С этими словами я отвернула одеяло и одним движением свободной левой руки содрала с плеча свою тоненькую ночную рубашку, обнажив при этом полностью левую грудь с уже торчащим и, кажется, даже дрожащим от возбуждения соском, а правой рукой я положила на нее его послушную от изумления ладонь.
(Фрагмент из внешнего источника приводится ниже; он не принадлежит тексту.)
-- ==== Sys2Proof/Machine/Ops.lean ====
section
/-! DEFINITION. The named operations over the packet buffer and the registers, the two output primitives of 10_state.md
section 3, and the frame error's entry and return (60_exceptions.md section 3). -/

namespace Sys2Proof.Machine

/-- The outcome of an operation of the block. -/
abbrev Result := Host.Outcome State Fault Refusal

/-! ### The packet buffer -/

/-- `mbuf[i]`: the entry's byte, or no value where nothing has written it (R26). -/
def Memory.read : Memory → Nat → Option Byte
  | [], _ => none
  | (j, b) :: m, i => if i = j then some b else Memory.read m i

/-- `mbuf[i .. i + n)`: no value if one of the entries holds none. -/
def Memory.readRange (m : Memory) : Nat → Nat → Option (List Byte)
  | _, 0 => some []
  | i, n + 1 =>
    match Memory.read m i with
    | none => none
    | some b =>
      match Memory.readRange m (i + 1) n with
      | none => none
      | some bs => some (b :: bs)

/-- `mbuf[i] <- b`, keeping the indices strictly rising. -/
def Memory.write : Memory → Nat → Byte → Memory
  | [], i, b => [(i, b)]
  | (j, c) :: m, i, b =>
    if i < j then (i, b) :: (j, c) :: m
    else if i = j then (i, b) :: m
    else (j, c) :: Memory.write m i b

/-- Every index listed is above `i`, and they rise strictly. -/
def Memory.risingAfter : Nat → Memory → Bool
  | _, [] => true
  | i, (j, _) :: m => decide (i < j) && Memory.risingAfter j m

/-- The canonical form: indices strictly rising. (No entry equals what an unlisted index reads as, since that is no value.) -/
def Memory.wf : Memory → Bool
  | [] => true
  | (j, _) :: m => Memory.risingAfter j m

/-- Every index listed lies in the buffer (R55). -/
def Memory.within (n : Nat) (m : Memory) : Bool := m.all fun c => decide (c.1 < n)

/-! ### The Message of the current frame -/

/-- The write index, and the count of Message bytes received: `len_r - rem` (R27, R30). -/
def State.received (s : State) : Byte := s.len_r - s.rem

/-- The operand `mbuf[0 .. len_r)` of `CHK` (R130). -/
def State.message (s : State) : Option (List Byte) := s.mbuf.readRange 0 s.len_r.toNat

/-! ### The RESCAN frame log and replay queue (46_resync_rescan.md) -/

/-- The "if RESYNC_MODE = RESCAN" test of the operation rules (R170). -/
def State.rescans (s : State) : Bool := s.cfg.resync == .rescan

/-- In RESCAN mode: `fbuf <- fbuf ++ [b]` (R171). -/
def State.logByte (b : Byte) (s : State) : State :=
  { s with fbuf := if s.rescans then s.fbuf ++ [b] else s.fbuf }

/-- In RESCAN mode: `fbuf <- []` (R171). -/
def State.clearLog (s : State) : State :=
  { s with fbuf := if s.rescans then [] else s.fbuf }

/-- In RESCAN mode: `rpl <- fbuf ++ rpl; fbuf <- []` (R172). -/
def State.queueReplay (s : State) : State :=
  { s with
    rpl := if s.rescans then s.fbuf ++ s.rpl else s.rpl
    fbuf := if s.rescans then [] else s.fbuf }

/-! ### Output primitives, error entry and error return -/

/-- `emit_packet()` (R33). -/
def State.emitPacket (s : State) : State := { s with pend := .pkt }

/-- Taking a frame error (R204): `emit_error` latches the record and sets `pend` (R34), and `state` returns to
SEEK_START. -/
def State.raiseError (r : ErrRec) (s : State) : State :=
  { s with erec := r, pend := .err, state := .seekStart }

/-- The return from a frame error (R205): the error consumer takes the record, and `pend` becomes NONE. -/
def State.returnFromError (s : State) : State :=
  { s with delivered := s.delivered ++ [.error s.erec], pend := .none }

/-- The packet consumer takes a packet, and `pend` becomes NONE (R151). -/
def State.deliverPacket (p : Packet) (s : State) : State :=
  { s with delivered := s.delivered ++ [.packet s.addr_r p], pend := .none }

/-- The packet the block holds: MessageType = `mbuf[0]`, Payload = `mbuf[1 .. len_r)` (R33). -/
def State.packet (s : State) : Option Packet :=
  match s.mbuf.read 0 with
  | none => none
  | some t =>
    match s.mbuf.readRange 1 (s.len_r.toNat - 1) with
    | none => none
    | some p => some { messageType := t, payload := p }

/-! ### The environment's side -/

/-- No pin driven: no control bit set and no event offered (log entry 5). -/
def Sample.none : Sample := { cv := 0, rx_valid := false, ew := 0 }

/-- The pins of the coming step. -/
def State.sample (s : State) : Sample :=
  match s.inputs with
  | [] => Sample.none
  | x :: _ => x

/-- The pins of the coming step are gone; nothing else changes. -/
def State.pastSample (s : State) : State := { s with inputs := s.inputs.tail }

end Sys2Proof.Machine
end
От этого прикосновения меня точно пронзило током от груди до пятки, бедра мои непроизвольно напряглись, и я почувствовала, что еще одно совсем крошечное усилие и… Я слегка расслабила бедра в надежде, что произойдет еще хоть что-то, хоть одно движение, от которого по всему телу как по бикфордову шнуру пробежит стремительный огонь и взорвет последним наслаждением уже готовую, пульсирующую, начиненную болью и желанием бомбу. И он сделал это движение. Прокашляв внезапно застрявший в горле комок, он сказал:
— Да… Возможно, и сердце… — И робко, как бы в подтверждение этих слов, сдавил грудь своей огромной раскалившейся лапищей.
Я снова сжала и снова отпустила бедра, не пуская побежавший огонь совсем туда, вниз, к бомбе. Я, наглая, надеялась, что будет еще что-то, что будет продолжение.
— Да, доктор, сердце… Очень… Послушайте… — бессвязно пролепетала я и, схватив его свободной левой рукой за лацканы халата, потянула его голову к груди.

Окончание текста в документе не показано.